Tic Tac Toe is a classic game that serves as a great example for demonstrating fundamental programming concepts. In this blog, we will learn how to implement a Tic Tac Toe game using the Move programming language on the Aptos blockchain platform. We will explore the structure, logic, and functionalities of the code, providing a thorough understanding of how to build decentralized applications (dApps) with Move.

Prerequisites for Understanding Tic Tac Toe Game Code in Move Language

Before diving into the code for implementing a Tic Tac Toe game using the Move language on the Aptos blockchain, it is essential to have some foundational knowledge and tools. Here are the prerequisites:

1. Basic Understanding of Blockchain Technology: Familiarity with how blockchain works, including concepts like distributed ledgers, smart contracts, and decentralized applications (dApps).

2. Introduction to Move Language: Move is a programming language designed by Facebook's Diem project (formerly Libra) for secure and efficient blockchain applications. Understanding its syntax and basic concepts is crucial. You should know about modules, structs, functions, and the type system in Move.

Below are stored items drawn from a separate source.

-- ==== Sys2Proof/Laws/Names.lean ====
section
/-! SUPPORT. The label structure of a question (10_state.md R26, 20_memory.md R52): the walk, the parser's buffer, the
dotted name, and Q_NAME's byte steps, each in terms of the labels. -/

namespace Sys2Proof.Machine

/-! ### The walk -/

theorem wireLabels_length (labels : List (List Byte)) :
    (wireLabels labels).length = labels.length + (labels.map List.length).sum := by
  induction labels with
  | nil => rfl
  | cons l labels ih => simp [ih]; omega

theorem WireLabels.cons {l : List Byte} {labels : List (List Byte)} (h : WireLabels (l :: labels)) :
    (1 ≤ l.length ∧ l.length ≤ 255) ∧ WireLabels labels :=
  ⟨h l (by simp), fun m hm => h m (by simp [hm])⟩

theorem labelLength_toNat {l : List Byte} (h : l.length ≤ 255) : (BitVec.ofNat 8 l.length).toNat = l.length := by
  simp; omega

theorem labelLength_ne_zero {l : List Byte} (h : 1 ≤ l.length ∧ l.length ≤ 255) :
    BitVec.ofNat 8 l.length ≠ 0 := by
  intro e
  have := congrArg BitVec.toNat e
  rw [labelLength_toNat h.2] at this
  have h0 : (0 : Byte).toNat = 0 := rfl
  omega

/-- The walk over whole labels stops at the zero byte after them. -/
theorem walkFrom_wire (labels : List (List Byte)) (h : WireLabels labels) (pre rest : List Byte) (fuel : Nat)
    (hf : labels.length < fuel) :
    walkFrom (pre ++ (wireLabels labels ++ 0 :: rest)) fuel pre.length =
      some (pre.length + (wireLabels labels).length) := by
  induction labels generalizing pre fuel with
  | nil =>
    cases fuel with
    | zero => simp at hf
    | succ fuel => simp [walkFrom]
  | cons l labels ih =>
    cases fuel with
    | zero => simp at hf
    | succ fuel =>
      obtain ⟨hl, hls⟩ := h.cons
      have hget : (pre ++ (wireLabels (l :: labels) ++ 0 :: rest))[pre.length]? = some (BitVec.ofNat 8 l.length) := by
        simp
      simp only [walkFrom, hget, labelLength_ne_zero hl, if_false, labelLength_toNat hl.2]
      have e : pre ++ (wireLabels (l :: labels) ++ 0 :: rest) =
          (pre ++ BitVec.ofNat 8 l.length :: l) ++ (wireLabels labels ++ 0 :: rest) := by simp
      rw [e, show pre.length + 1 + l.length = (pre ++ BitVec.ofNat 8 l.length :: l).length by simp; omega,
        ih hls _ _ (by simpa using hf)]
      simp; omega

/-- The walk from offset 0 over whole labels. -/
theorem walkEnd_wire (labels : List (List Byte)) (h : WireLabels labels) (rest : List Byte) :
    walkEnd (wireLabels labels ++ 0 :: rest) = some (wireLabels labels).length := by
  have := walkFrom_wire labels h [] rest ((wireLabels labels ++ 0 :: rest).length + 1) (by
    simp [wireLabels_length]; omega)
  simpa [walkEnd] using this

/-- Where the walk stops, whole labels and a zero byte lie behind it. -/
theorem walkFrom_some (buf : List Byte) (fuel i t : Nat) (h : walkFrom buf fuel i = some t) :
    ∃ labels rest, WireLabels labels ∧ buf.drop i = wireLabels labels ++ 0 :: rest ∧
      t = i + (wireLabels labels).length := by
  induction fuel generalizing i with
  | zero => simp [walkFrom] at h
  | succ fuel ih =>
    rw [walkFrom] at h
    cases hb : buf[i]? with
    | none => simp [hb] at h
    | some x =>
      simp only [hb] at h
      have hi : i < buf.length := by
        rw [List.getElem?_eq_some_iff] at hb; exact hb.1
      have hx : buf[i] = x := by rw [List.getElem?_eq_getElem hi] at hb; simpa using hb
      split at h
      · rename_i h0
        cases h
        refine ⟨[], buf.drop (t + 1), by simp [WireLabels], ?_, by simp⟩
        rw [List.drop_eq_getElem_cons hi, hx, h0]; rfl
      · rename_i h0
        obtain ⟨labels, rest, h1, h2, h3⟩ := ih _ h
        have hlt : i + 1 + x.toNat < buf.length := by
          have := congrArg List.length h2
          simp at this; omega
        have hpos : 0 < x.toNat := by
          rcases Nat.eq_zero_or_pos x.toNat with e | e
          · exact absurd (BitVec.eq_of_toNat_eq e) h0
          · exact e
        have hlen : ((buf.drop (i + 1)).take x.toNat).length = x.toNat := by simp; omega
        refine ⟨(buf.drop (i + 1)).take x.toNat :: labels, rest, ?_, ?_, ?_⟩
        · intro l hl
          rcases List.mem_cons.1 hl with rfl | hl
          · rw [hlen]; have := x.isLt; omega
          · exact h1 l hl
        · rw [List.drop_eq_getElem_cons hi, hx, wireLabels_cons, hlen]
          have : BitVec.ofNat 8 x.toNat = x := by simp
          rw [this, List.cons_append, List.append_assoc, ← h2]
          refine congrArg (List.cons x) ?_
          rw [← List.drop_drop (i := x.toNat) (j := i + 1), List.take_append_drop]
        · rw [h3, wireLabels_cons, List.length_cons, List.length_append, hlen]; omega

/-- The walk from offset 0, undone. -/
theorem walkEnd_some {buf : List Byte} {t : Nat} (h : walkEnd buf = some t) :
    ∃ labels rest, WireLabels labels ∧ buf = wireLabels labels ++ 0 :: rest ∧ t = (wireLabels labels).length := by
  obtain ⟨labels, rest, h1, h2, h3⟩ := walkFrom_some _ _ _ _ h
  exact ⟨labels, rest, h1, by simpa using h2, by simpa using h3⟩

/-- Only one list of labels, none of them empty, spells a buffer that holds labels, a terminator and a given number of
bytes. -/
theorem wireLabels_unique (ls ms : List (List Byte)) (hl : ∀ l ∈ ls, l.length ≤ 255) (hm : WireLabels ms)
    (x y : List Byte) (hxy : x.length = y.length) (h : wireLabels ls ++ 0 :: x = wireLabels ms ++ 0 :: y) : ls = ms := by
  induction ls generalizing ms with
  | nil =>
    cases ms with
    | nil => rfl
    | cons m ms =>
      simp only [wireLabels_cons, List.cons_append] at h
      exact absurd (List.cons.inj h).1.symm (labelLength_ne_zero hm.cons.1)
  | cons l ls ih =>
    cases ms with
    | nil =>
      have := congrArg List.length h
      simp at this; omega
    | cons m ms =>
      simp only [wireLabels_cons, List.cons_append, List.append_assoc] at h
      obtain ⟨h1, h2⟩ := List.cons.inj h
      have h3 := congrArg BitVec.toNat h1
      rw [labelLength_toNat (hl l (by simp)), labelLength_toNat hm.cons.1.2] at h3
      obtain ⟨rfl, h4⟩ := List.append_inj h2 h3
      rw [ih ms (fun k hk => hl k (by simp [hk])) hm.cons.2 h4]

/-! ### The parser's buffer (R198) -/

/-- What the parser has in its buffer, by phase. -/
def QParse.Shape (p : QParse) : Prop :=
  match p.phase with
  | .len => p.rem = 0 ∧ ∃ labels, WireLabels labels ∧ p.buf = wireLabels labels ∧
      p.ll = labels.any fun l => decide (64 ≤ l.length)
  | .body => ∃ labels x l, WireLabels labels ∧ p.buf = wireLabels labels ++ x :: l ∧ 0 < p.rem ∧
      x.toNat = l.length + p.rem ∧
      p.ll = (labels.any (fun l => decide (64 ≤ l.length)) || decide (64 ≤ x.toNat))
  | .tail => ∃ labels tail, WireLabels labels ∧ p.buf = wireLabels labels ++ 0 :: tail ∧
      (tail.length + p.rem = 4 ∨ (p.rem = 0 ∧ 4 ≤ tail.length)) ∧
      p.ll = labels.any fun l => decide (64 ≤ l.length)

theorem QParse.start_shape : QParse.start.Shape := ⟨rfl, [], by simp [WireLabels], rfl, rfl⟩

theorem QParse.take_shape {p : QParse} (h : p.Shape) (x : Byte) : (p.take x).Shape := by
  obtain ⟨phase, rem, buf, ll⟩ := p
  cases phase with
  | len =>
    obtain ⟨hr, labels, h1, h2, h3⟩ := h
    simp only at hr h2 h3
    subst hr h2 h3
    by_cases hx : x = 0
    · subst hx
      exact ⟨labels, [], h1, by simp [QParse.take], by simp [QParse.take], by simp [QParse.take]⟩
    · have hpos : 0 < x.toNat := by
        rcases Nat.eq_zero_or_pos x.toNat with e | e
        · exact absurd (BitVec.eq_of_toNat_eq e) hx
        · exact e
      simp only [QParse.take, hx, if_false]
      exact ⟨labels, x, [], h1, rfl, hpos, by simp, rfl⟩
  | body =>
    obtain ⟨labels, y, l, h1, h2, h3, h4, h5⟩ := h
    simp only at h2 h3 h4 h5
    subst h2 h5
    simp only [QParse.take]
    by_cases hr : rem - 1 = 0
    · obtain rfl : rem = 1 := by omega
      simp only [hr, if_true]
      have hyl : y.toNat = (l ++ [x]).length := by simp [h4]
      have hy : BitVec.ofNat 8 (l ++ [x]).length = y := by rw [← hyl]; simp
      refine ⟨rfl, labels ++ [l ++ [x]], ?_, ?_, ?_⟩
      · intro m hm
        rcases List.mem_append.1 hm with hm | hm
        · exact h1 m hm
        · obtain rfl : m = l ++ [x] := by simpa using hm
          rw [← hyl]; have := y.isLt; omega
      · rw [wireLabels_append, wireLabels_cons, hy]; simp
      · rw [List.any_append]; simp [hyl]
    · simp only [hr, if_false]
      exact ⟨labels, y, l ++ [x], h1, by simp, by simp only; omega, by
        simp only [List.length_append, List.length_cons, List.length_nil]; omega, rfl⟩
  | tail =>
    obtain ⟨labels, tail, h1, h2, h3, h4⟩ := h
    simp only at h2 h3 h4
    subst h2 h4
    exact ⟨labels, tail ++ [x], h1, by simp [QParse.take], by
      simp only [QParse.take, List.length_append, List.length_cons, List.length_nil]; omega, rfl⟩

3. Familiarity with Aptos Blockchain: Aptos is a scalable and secure blockchain platform that uses the Move language. Knowing its architecture and how to deploy and interact with Move modules on Aptos will be beneficial.

4. Basic Programming Concepts: You should be comfortable with programming concepts such as variables, data types, functions, control structures, and error handling.

5. Development Environment: Setting up a development environment for Move and Aptos, including installing necessary tools like Move CLI, Aptos CLI, and any required dependencies.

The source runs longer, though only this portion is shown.